§ **What this task involves**
All lines in the listing below that hold the string "alignDy" are to be tallied, with only the total reported.

§ **Task data**
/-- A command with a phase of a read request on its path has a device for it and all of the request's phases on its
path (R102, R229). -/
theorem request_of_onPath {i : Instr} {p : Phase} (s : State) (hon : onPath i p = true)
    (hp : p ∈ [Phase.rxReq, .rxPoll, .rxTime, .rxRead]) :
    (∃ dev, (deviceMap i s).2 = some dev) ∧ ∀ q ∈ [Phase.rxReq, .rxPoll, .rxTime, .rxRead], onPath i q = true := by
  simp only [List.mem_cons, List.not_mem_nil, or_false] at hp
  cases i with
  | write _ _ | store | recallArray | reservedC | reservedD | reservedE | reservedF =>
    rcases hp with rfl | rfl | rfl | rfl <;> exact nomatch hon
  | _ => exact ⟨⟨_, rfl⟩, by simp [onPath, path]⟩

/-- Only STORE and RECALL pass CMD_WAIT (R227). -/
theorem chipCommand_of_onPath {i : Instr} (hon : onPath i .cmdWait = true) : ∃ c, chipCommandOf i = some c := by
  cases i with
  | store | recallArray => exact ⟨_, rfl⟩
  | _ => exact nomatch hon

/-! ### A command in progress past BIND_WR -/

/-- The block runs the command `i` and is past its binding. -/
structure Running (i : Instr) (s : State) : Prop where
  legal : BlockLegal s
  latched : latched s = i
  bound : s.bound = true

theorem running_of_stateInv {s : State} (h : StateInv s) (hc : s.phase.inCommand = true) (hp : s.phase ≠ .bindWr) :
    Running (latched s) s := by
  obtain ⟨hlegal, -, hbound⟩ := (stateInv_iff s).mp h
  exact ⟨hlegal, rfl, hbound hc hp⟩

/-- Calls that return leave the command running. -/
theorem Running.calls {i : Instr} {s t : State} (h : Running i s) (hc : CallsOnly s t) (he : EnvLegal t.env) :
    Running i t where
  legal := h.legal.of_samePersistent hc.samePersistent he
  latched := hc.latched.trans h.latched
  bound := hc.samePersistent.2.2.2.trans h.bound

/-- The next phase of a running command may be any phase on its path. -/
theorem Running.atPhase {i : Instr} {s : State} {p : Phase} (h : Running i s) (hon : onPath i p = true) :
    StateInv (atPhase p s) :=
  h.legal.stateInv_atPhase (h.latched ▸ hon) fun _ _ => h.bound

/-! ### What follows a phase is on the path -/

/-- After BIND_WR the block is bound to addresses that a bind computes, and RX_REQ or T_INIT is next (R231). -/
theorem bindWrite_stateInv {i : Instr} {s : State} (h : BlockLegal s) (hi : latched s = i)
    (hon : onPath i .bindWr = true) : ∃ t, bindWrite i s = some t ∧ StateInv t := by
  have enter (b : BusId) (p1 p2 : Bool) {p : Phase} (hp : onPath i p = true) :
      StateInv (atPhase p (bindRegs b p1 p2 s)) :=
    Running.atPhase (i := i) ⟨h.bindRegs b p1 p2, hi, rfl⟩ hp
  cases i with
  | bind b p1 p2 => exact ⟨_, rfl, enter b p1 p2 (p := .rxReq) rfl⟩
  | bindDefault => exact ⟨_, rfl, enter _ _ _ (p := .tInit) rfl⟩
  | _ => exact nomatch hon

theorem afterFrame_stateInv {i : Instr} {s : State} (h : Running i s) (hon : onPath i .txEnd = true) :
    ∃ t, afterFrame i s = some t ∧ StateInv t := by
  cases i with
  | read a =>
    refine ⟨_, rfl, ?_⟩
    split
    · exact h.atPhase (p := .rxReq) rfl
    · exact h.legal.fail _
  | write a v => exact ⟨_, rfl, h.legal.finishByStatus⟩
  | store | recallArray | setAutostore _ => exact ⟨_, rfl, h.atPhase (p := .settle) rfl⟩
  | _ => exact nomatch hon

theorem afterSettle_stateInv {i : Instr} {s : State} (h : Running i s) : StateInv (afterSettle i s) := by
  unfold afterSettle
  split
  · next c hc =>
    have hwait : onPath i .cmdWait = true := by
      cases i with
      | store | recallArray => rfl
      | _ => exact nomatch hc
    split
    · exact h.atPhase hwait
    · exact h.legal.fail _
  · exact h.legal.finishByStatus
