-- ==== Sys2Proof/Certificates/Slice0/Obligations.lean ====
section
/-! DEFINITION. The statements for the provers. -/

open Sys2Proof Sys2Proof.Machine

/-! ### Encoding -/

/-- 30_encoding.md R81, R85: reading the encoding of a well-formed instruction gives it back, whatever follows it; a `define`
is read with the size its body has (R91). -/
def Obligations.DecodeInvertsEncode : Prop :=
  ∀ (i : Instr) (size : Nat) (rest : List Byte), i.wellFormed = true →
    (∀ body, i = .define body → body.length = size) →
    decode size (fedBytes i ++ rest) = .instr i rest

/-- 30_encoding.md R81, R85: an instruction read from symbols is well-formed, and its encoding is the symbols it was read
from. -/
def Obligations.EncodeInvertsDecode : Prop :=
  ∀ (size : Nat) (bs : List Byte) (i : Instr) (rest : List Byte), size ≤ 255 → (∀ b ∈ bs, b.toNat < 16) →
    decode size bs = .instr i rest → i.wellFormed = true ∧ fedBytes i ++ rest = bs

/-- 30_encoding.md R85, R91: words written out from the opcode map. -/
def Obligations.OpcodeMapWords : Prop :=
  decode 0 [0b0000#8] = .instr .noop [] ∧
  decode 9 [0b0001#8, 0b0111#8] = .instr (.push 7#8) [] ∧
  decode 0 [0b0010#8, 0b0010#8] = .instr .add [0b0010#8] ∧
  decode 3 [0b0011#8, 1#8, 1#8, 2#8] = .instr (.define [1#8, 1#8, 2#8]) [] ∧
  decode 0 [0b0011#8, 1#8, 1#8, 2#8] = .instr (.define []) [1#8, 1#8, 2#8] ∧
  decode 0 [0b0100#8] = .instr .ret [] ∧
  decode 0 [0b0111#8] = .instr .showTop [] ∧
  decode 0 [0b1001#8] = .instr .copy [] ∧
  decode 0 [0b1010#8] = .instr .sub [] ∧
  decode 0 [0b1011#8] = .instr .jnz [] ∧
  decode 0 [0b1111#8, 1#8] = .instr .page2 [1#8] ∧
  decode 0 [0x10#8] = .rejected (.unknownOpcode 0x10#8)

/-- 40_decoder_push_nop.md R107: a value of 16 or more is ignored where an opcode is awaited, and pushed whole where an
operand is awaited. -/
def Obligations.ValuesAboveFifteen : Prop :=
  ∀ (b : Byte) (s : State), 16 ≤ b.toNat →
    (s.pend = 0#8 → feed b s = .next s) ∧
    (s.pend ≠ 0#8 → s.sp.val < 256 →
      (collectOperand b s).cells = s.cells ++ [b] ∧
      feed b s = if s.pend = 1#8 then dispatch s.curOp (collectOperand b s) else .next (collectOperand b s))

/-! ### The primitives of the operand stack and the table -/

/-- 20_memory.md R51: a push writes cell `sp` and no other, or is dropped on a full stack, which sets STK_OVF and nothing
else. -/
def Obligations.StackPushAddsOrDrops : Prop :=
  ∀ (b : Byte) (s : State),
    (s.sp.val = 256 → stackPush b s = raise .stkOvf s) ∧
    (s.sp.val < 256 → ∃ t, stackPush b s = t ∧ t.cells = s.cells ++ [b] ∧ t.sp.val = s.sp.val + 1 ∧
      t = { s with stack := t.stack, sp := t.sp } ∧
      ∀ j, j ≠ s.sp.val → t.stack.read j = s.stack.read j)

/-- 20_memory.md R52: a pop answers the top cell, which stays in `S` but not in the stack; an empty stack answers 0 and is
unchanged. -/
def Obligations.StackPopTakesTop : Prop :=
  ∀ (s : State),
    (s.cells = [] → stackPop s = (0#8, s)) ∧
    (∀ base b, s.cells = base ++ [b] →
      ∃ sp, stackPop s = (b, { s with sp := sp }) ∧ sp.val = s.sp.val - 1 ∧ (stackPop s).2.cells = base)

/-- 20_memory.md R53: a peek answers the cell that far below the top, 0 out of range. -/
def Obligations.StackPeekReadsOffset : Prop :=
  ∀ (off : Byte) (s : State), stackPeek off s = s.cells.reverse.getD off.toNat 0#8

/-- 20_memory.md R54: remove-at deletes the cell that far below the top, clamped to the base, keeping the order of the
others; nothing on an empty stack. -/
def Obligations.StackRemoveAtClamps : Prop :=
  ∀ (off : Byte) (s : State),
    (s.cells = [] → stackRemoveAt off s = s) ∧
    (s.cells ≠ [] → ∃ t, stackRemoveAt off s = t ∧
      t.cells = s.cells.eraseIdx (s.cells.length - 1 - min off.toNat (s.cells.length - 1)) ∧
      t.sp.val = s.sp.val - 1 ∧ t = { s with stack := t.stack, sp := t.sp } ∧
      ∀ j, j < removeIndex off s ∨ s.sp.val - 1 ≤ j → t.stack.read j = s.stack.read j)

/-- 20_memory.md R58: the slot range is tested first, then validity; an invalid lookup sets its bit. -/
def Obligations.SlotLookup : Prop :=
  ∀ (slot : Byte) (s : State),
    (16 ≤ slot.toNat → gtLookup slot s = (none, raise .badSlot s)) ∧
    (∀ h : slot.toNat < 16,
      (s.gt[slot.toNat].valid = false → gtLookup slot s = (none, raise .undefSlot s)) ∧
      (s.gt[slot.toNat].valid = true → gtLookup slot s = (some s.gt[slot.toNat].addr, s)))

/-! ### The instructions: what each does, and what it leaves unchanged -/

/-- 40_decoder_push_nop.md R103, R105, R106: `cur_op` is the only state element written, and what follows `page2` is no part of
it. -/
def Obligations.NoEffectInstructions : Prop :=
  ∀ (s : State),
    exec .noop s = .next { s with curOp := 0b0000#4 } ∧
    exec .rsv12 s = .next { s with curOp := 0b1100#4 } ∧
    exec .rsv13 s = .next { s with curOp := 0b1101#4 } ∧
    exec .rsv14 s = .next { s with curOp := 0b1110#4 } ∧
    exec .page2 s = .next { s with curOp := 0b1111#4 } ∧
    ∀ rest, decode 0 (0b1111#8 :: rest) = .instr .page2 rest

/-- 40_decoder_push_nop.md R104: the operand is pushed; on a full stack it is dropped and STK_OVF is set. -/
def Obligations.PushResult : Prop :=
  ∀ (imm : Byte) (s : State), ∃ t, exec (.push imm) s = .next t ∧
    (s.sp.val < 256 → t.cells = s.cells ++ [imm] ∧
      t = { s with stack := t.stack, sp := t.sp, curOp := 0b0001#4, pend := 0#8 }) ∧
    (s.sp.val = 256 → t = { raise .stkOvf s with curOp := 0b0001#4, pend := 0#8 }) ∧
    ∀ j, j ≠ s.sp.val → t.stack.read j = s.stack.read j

...

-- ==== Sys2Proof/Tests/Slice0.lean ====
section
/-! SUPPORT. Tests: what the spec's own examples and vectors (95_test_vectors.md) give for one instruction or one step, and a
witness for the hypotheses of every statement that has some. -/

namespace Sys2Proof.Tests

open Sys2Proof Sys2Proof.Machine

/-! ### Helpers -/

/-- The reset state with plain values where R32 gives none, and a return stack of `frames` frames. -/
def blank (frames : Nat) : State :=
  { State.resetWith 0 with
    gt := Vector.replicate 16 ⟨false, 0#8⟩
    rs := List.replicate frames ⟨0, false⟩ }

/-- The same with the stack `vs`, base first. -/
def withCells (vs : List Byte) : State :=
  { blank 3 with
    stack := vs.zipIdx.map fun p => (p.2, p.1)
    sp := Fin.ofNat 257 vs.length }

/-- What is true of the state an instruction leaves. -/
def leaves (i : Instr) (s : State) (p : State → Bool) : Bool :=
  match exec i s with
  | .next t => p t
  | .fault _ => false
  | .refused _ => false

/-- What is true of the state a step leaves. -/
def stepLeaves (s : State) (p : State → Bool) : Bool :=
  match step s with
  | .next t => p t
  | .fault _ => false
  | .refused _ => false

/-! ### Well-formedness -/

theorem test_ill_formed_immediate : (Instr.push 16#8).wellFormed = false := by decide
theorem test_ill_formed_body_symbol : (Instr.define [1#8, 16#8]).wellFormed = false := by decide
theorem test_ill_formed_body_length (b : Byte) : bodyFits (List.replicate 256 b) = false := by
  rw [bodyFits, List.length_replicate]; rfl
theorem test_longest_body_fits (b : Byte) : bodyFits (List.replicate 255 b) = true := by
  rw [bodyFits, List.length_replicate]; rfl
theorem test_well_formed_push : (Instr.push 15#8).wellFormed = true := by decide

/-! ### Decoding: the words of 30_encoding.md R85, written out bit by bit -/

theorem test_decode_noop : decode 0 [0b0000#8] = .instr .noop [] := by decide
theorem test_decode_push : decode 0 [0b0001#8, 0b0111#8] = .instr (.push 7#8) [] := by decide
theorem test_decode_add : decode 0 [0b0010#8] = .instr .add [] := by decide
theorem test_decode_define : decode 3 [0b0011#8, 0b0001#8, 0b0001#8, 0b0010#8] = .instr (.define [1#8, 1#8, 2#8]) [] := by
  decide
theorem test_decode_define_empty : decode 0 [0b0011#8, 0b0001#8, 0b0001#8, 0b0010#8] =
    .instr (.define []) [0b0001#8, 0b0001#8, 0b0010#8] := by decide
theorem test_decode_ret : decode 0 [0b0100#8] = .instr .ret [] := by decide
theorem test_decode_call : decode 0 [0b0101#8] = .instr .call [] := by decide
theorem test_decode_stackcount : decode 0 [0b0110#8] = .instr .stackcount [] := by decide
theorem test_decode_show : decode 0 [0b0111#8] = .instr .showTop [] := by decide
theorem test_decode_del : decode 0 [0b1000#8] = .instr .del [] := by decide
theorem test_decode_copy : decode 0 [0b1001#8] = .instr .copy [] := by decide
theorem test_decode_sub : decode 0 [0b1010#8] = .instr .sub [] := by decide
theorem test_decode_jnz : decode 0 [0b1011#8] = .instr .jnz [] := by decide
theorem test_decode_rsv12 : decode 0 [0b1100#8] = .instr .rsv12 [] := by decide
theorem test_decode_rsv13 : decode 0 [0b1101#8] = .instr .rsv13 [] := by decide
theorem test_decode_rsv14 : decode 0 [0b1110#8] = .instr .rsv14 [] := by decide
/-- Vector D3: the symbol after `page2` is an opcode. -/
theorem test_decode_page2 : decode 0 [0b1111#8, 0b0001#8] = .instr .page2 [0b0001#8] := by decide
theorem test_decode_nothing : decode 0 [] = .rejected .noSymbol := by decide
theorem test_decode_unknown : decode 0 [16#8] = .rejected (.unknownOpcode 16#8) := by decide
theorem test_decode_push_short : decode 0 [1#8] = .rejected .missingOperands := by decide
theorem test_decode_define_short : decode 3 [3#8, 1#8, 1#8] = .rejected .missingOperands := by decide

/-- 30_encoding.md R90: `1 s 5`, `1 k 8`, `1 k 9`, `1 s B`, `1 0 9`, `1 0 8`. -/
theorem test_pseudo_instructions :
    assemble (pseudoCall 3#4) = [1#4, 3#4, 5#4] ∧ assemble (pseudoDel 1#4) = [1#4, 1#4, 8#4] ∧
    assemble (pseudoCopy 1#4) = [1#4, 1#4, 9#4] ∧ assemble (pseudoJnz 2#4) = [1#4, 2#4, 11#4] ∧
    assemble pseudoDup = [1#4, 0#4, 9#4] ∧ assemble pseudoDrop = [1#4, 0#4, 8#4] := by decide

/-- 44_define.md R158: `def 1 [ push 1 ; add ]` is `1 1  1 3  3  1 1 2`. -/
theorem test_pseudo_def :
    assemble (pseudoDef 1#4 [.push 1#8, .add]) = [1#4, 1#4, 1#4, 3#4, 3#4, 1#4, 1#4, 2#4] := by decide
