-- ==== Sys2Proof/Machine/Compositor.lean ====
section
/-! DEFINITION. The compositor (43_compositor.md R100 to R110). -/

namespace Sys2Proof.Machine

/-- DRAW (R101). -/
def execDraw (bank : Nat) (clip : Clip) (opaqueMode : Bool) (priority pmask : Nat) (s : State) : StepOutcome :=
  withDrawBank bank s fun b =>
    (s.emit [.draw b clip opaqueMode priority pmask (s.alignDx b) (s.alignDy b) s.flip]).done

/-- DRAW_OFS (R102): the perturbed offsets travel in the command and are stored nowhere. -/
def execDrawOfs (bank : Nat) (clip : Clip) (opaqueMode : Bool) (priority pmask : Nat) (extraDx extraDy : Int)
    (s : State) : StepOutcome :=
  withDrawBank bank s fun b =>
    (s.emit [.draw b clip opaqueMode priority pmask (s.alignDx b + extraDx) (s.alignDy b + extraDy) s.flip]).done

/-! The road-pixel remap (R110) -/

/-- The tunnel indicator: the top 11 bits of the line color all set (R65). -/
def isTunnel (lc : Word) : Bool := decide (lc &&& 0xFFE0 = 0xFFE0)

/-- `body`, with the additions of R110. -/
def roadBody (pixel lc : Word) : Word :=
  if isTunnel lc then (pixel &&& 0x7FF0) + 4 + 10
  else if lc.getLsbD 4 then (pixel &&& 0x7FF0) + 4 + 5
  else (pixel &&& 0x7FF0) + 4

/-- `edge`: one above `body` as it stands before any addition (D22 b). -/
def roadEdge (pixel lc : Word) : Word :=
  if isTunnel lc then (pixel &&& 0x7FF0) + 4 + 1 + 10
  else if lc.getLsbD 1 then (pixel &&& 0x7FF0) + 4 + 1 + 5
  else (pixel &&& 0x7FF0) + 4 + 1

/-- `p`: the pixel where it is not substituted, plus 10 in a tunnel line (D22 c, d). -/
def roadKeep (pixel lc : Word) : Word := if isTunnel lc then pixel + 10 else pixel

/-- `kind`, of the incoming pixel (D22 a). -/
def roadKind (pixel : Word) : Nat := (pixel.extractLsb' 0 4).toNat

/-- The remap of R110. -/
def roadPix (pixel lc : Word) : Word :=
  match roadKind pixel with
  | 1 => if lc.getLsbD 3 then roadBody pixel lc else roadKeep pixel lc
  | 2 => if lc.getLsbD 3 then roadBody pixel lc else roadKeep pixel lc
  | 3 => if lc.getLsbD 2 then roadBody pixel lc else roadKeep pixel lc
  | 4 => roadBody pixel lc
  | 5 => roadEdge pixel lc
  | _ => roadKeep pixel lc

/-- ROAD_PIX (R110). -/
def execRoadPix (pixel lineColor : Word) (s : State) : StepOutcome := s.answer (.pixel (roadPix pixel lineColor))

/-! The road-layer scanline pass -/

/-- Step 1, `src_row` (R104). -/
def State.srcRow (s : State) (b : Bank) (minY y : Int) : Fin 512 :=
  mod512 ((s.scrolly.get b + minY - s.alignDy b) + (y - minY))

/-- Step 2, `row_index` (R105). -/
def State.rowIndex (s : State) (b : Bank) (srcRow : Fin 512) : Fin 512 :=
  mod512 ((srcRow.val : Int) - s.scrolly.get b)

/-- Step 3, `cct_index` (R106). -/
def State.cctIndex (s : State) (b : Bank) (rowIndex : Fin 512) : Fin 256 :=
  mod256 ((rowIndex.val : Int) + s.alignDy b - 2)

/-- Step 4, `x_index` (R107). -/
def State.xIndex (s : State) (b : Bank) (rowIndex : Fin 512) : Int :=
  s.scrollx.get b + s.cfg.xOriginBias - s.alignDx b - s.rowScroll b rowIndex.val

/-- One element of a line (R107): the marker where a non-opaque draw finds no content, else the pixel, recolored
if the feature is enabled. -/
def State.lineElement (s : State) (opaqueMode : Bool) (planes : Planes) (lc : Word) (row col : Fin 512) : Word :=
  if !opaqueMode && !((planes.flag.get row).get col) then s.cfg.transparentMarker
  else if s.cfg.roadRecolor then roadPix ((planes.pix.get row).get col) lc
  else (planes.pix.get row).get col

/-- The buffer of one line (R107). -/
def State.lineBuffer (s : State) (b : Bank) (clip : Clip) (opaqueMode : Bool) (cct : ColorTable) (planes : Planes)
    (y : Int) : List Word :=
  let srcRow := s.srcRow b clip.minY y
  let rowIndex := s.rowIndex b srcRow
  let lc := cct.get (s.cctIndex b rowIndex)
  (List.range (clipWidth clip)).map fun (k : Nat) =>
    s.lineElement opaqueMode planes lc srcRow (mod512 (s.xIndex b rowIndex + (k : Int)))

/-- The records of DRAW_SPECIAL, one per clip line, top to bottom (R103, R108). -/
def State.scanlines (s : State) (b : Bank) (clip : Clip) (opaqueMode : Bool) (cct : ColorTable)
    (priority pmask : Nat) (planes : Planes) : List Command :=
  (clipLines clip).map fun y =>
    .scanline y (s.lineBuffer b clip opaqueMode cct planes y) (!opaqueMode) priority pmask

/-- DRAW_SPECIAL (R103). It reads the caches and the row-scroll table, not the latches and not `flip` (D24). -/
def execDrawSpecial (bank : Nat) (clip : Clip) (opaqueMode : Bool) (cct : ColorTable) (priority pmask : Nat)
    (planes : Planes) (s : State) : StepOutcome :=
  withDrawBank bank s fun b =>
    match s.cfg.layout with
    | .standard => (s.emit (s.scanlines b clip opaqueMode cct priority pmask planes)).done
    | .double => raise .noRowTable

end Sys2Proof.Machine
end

§ **Your solution**
4